• **PROBLEM TO WORK ON**:
Write out, from the entries below, exactly the lines that run between the lines holding "cullet := k.cullet.map" and "let gone := fun", inclusive, and stop there.

_ _ _

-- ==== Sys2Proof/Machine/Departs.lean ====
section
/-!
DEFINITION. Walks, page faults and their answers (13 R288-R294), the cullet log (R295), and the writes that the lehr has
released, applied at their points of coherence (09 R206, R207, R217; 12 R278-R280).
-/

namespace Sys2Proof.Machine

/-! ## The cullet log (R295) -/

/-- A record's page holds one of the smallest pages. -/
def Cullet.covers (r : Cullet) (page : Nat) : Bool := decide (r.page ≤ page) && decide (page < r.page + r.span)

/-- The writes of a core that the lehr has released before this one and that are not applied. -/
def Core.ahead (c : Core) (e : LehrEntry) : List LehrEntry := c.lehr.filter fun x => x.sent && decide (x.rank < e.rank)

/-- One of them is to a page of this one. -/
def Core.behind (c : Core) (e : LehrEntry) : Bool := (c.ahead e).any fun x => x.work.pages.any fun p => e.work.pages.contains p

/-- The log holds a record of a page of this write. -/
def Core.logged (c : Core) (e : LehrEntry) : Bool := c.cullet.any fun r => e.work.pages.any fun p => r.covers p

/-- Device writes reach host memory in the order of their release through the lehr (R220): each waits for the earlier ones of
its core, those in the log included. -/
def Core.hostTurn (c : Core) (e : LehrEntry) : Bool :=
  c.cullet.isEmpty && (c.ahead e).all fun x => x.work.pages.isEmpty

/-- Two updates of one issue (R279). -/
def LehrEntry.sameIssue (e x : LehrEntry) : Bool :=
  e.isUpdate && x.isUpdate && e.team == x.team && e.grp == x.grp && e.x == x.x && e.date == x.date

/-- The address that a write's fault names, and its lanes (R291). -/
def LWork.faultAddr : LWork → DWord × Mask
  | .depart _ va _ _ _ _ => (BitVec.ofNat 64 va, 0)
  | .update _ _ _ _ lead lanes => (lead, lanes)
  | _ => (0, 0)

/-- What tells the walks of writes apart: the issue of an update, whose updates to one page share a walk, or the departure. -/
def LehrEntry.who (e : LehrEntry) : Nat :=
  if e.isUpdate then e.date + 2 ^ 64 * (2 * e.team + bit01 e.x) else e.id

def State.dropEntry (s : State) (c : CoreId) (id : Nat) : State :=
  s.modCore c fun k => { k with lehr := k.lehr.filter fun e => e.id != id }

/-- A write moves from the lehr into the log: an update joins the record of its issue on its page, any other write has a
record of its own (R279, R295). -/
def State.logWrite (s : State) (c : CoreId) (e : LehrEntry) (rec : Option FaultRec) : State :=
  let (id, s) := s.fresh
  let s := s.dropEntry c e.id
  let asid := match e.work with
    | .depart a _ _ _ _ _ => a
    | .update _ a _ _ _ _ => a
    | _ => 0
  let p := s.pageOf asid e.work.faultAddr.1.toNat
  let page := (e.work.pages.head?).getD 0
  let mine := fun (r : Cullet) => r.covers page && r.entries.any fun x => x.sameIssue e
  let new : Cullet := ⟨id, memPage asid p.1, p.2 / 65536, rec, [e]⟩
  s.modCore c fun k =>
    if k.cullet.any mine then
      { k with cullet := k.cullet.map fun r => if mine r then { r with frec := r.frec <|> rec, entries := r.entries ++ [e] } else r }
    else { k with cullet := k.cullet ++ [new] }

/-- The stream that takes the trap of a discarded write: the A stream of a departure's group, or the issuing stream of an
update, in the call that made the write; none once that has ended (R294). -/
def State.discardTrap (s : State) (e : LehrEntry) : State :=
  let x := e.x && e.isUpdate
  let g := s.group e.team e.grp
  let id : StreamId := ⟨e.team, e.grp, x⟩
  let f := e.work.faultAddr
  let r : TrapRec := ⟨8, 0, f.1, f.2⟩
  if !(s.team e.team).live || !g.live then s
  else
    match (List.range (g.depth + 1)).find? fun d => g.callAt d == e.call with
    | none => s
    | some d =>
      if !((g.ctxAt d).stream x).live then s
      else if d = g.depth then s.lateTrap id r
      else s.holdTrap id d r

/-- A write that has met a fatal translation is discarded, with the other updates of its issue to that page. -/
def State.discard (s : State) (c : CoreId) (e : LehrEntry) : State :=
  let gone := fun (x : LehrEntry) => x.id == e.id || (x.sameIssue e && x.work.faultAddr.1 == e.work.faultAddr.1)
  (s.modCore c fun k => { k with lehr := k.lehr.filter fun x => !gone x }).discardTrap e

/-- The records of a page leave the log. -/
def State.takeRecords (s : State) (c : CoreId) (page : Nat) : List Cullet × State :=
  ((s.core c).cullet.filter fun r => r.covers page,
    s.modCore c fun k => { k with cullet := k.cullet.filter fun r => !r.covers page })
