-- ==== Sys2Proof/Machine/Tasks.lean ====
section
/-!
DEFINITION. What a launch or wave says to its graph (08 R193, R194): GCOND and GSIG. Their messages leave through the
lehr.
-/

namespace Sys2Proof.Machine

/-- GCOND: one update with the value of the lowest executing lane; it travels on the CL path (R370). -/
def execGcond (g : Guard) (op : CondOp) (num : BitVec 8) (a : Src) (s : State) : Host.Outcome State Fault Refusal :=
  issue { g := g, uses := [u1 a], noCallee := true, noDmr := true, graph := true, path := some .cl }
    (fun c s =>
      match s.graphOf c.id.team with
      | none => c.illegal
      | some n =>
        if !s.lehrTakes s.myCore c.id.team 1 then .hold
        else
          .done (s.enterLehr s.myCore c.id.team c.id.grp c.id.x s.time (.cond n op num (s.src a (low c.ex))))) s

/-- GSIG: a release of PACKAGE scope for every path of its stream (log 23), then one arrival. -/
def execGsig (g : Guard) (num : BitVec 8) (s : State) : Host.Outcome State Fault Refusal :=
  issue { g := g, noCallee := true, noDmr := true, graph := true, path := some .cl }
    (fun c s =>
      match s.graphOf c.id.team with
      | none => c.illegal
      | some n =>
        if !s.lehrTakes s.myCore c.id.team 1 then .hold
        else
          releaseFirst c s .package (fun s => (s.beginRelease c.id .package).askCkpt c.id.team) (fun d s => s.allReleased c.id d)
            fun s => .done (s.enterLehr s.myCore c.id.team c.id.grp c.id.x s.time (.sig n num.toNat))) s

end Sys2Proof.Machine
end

_ _ _

• **ANSWER BOX**:
      { k with cullet := k.cullet.map fun r => if mine r then { r with frec := r.frec <|> rec, entries := r.entries ++ [e] } else r }
    else { k with cullet := k.cullet ++ [new] }

/-- The stream that takes the trap of a discarded write: the A stream of a departure's group, or the issuing stream of an
update, in the call that made the write; none once that has ended (R294). -/
def State.discardTrap (s : State) (e : LehrEntry) : State :=
  let x := e.x && e.isUpdate
  let g := s.group e.team e.grp
  let id : StreamId := ⟨e.team, e.grp, x⟩
  let f := e.work.faultAddr
  let r : TrapRec := ⟨8, 0, f.1, f.2⟩
  if !(s.team e.team).live || !g.live then s
  else
    match (List.range (g.depth + 1)).find? fun d => g.callAt d == e.call with
    | none => s
    | some d =>
      if !((g.ctxAt d).stream x).live then s
      else if d = g.depth then s.lateTrap id r
      else s.holdTrap id d r

/-- A write that has met a fatal translation is discarded, with the other updates of its issue to that page. -/
def State.discard (s : State) (c : CoreId) (e : LehrEntry) : State :=
  let gone := fun (x : LehrEntry) => x.id == e.id || (x.sameIssue e && x.work.faultAddr.1 == e.work.faultAddr.1)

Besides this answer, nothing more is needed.